def State.lpmAdd (s : State) (mb base : Nat) (b : Bytes) : ItemOut :=
  itemThen (s.lpmItemCheck mb true base b) <|
    if leAt b 0 1 = 1 then .inl ((s.setResult (leAt b 8 4) (BitVec.ofNat 64 (leAt b 16 8))).teCount 14)
    else
      let r := routeOf b
      let here := s.tables.routes.any (fun x => x.key == r.key)
      let need := if here then 0 else routeUnits r.v6 r.length
      let owner := s.vrfOwner r.vrf
      itemThen (firstSome [failIf (here && !bitAt (leAt b 1 1) 0) 0x07 0,
        failIf (unitsTotal s.gears.table < s.unitsUsed + need) 0x05 0,
        failIf (owner < 128 && need ≠ 0 && tget (s.slice owner).counts 0 (5 * 16) < s.unitsOf owner + need) 0x04 5,
        if s.routeStall need then some stall else none]) <|
        let s := s.setTe { s.te with routeTail := s.te.routeTail + need, badKeys := s.te.badKeys.filter (·.2 != r.key) }
        .inl ((s.setRoutes (routeInsert s.tables.routes r)).teCount 14)

/-- LPM_DELETE of one item. A route's item names its prefix in DATA, as Table 7-8 has it; R176's list of nonzero fields that make an
item BAD_ARG names DATA without that exception (DESIGN CHOICE, log entry 127). -/
def State.lpmDelete (s : State) (mb base : Nat) (b : Bytes) : ItemOut :=
  itemThen (s.lpmItemCheck mb false base b) <|
    if leAt b 0 1 = 1 then
      let i := leAt b 8 4
      .inl ((s.setResult i (tget s.tables.results 0 i &&& BitVec.ofNat 64 (2 ^ 63 - 1))).teCount 14)
    else
      let r := routeOf b
      if s.tables.routes.any (fun x => x.key == r.key) then
        .inl ((s.setRoutes (s.tables.routes.filter (fun x => x.key != r.key))).teCount 14)
      else .inr (0x06, 0)

/-- Fields of an inline route item. -/
def lpmFields (e : Entry) : List Field := if e.indirect then [] else [(16, 0, 256)]

def bodyLpmAdd : Body := fun s mb e buf =>
  andThen (entryCheck rowLpmAdd s mb e (lpmFields e) []) <|
    if e.indirect then runBatch s mb e buf 524286 32 (fun s _ b => s.lpmAdd mb 0 b)
    else match s.lpmAdd mb 16 e.argBytes with
      | .inr c => if c = stall then .hold ((s.queueRoutine 5 0 [] (some mb)).setBatch mb (some (0, [e.argBytes]))) else .ofCheck c
      | .inl t => .ok t 1 0

def bodyLpmDelete : Body := fun s mb e buf =>
  andThen (entryCheck rowLpmDelete s mb e (lpmFields e) []) <|
    if e.indirect then runBatch s mb e buf 524286 32 (fun s _ b => s.lpmDelete mb 0 b) else inlineItem (s.lpmDelete mb 16 e.argBytes)

def execLpmAdd (mb : Fin 129) (e : Entry) (buf : Option Bytes) (s : State) : Result := runCmd rowLpmAdd (teCommand bodyLpmAdd) mb e buf s
def execLpmDelete (mb : Fin 129) (e : Entry) (buf : Option Bytes) (s : State) : Result := runCmd rowLpmDelete (teCommand bodyLpmDelete) mb e buf s

/-! ### LEARN_CONFIG and AGEING_CONFIG (R168, R173, R180) -/

/-- A slice may configure only the tables that it owns. -/
def State.tableOwned (s : State) (mb t off : Nat) : Check := failIf (mb ≠ 0 && descOwner (s.emDesc t) ≠ mb - 1) 0x03 off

▬▬▬▬▬▬

TASK BRIEF:
Return the entries exactly through the "andThen (entryCheck rowLpmDelete" line.

ANSWER BOX:
def State.lpmAdd (s : State) (mb base : Nat) (b : Bytes) : ItemOut :=
  itemThen (s.lpmItemCheck mb true base b) <|
    if leAt b 0 1 = 1 then .inl ((s.setResult (leAt b 8 4) (BitVec.ofNat 64 (leAt b 16 8))).teCount 14)
    else
      let r := routeOf b
      let here := s.tables.routes.any (fun x => x.key == r.key)
      let need := if here then 0 else routeUnits r.v6 r.length
      let owner := s.vrfOwner r.vrf
      itemThen (firstSome [failIf (here && !bitAt (leAt b 1 1) 0) 0x07 0,
        failIf (unitsTotal s.gears.table < s.unitsUsed + need) 0x05 0,
        failIf (owner < 128 && need ≠ 0 && tget (s.slice owner).counts 0 (5 * 16) < s.unitsOf owner + need) 0x04 5,
        if s.routeStall need then some stall else none]) <|
        let s := s.setTe { s.te with routeTail := s.te.routeTail + need, badKeys := s.te.badKeys.filter (·.2 != r.key) }
        .inl ((s.setRoutes (routeInsert s.tables.routes r)).teCount 14)

/-- LPM_DELETE of one item. A route's item names its prefix in DATA, as Table 7-8 has it; R176's list of nonzero fields that make an
item BAD_ARG names DATA without that exception (DESIGN CHOICE, log entry 127). -/
def State.lpmDelete (s : State) (mb base : Nat) (b : Bytes) : ItemOut :=
  itemThen (s.lpmItemCheck mb false base b) <|
    if leAt b 0 1 = 1 then
      let i := leAt b 8 4
      .inl ((s.setResult i (tget s.tables.results 0 i &&& BitVec.ofNat 64 (2 ^ 63 - 1))).teCount 14)
    else
      let r := routeOf b
      if s.tables.routes.any (fun x => x.key == r.key) then
        .inl ((s.setRoutes (s.tables.routes.filter (fun x => x.key != r.key))).teCount 14)
      else .inr (0x06, 0)

/-- Fields of an inline route item. -/
def lpmFields (e : Entry) : List Field := if e.indirect then [] else [(16, 0, 256)]

def bodyLpmAdd : Body := fun s mb e buf =>
  andThen (entryCheck rowLpmAdd s mb e (lpmFields e) []) <|
    if e.indirect then runBatch s mb e buf 524286 32 (fun s _ b => s.lpmAdd mb 0 b)
    else match s.lpmAdd mb 16 e.argBytes with
      | .inr c => if c = stall then .hold ((s.queueRoutine 5 0 [] (some mb)).setBatch mb (some (0, [e.argBytes]))) else .ofCheck c
      | .inl t => .ok t 1 0

def bodyLpmDelete : Body := fun s mb e buf =>
  andThen (entryCheck rowLpmDelete s mb e (lpmFields e) []) <|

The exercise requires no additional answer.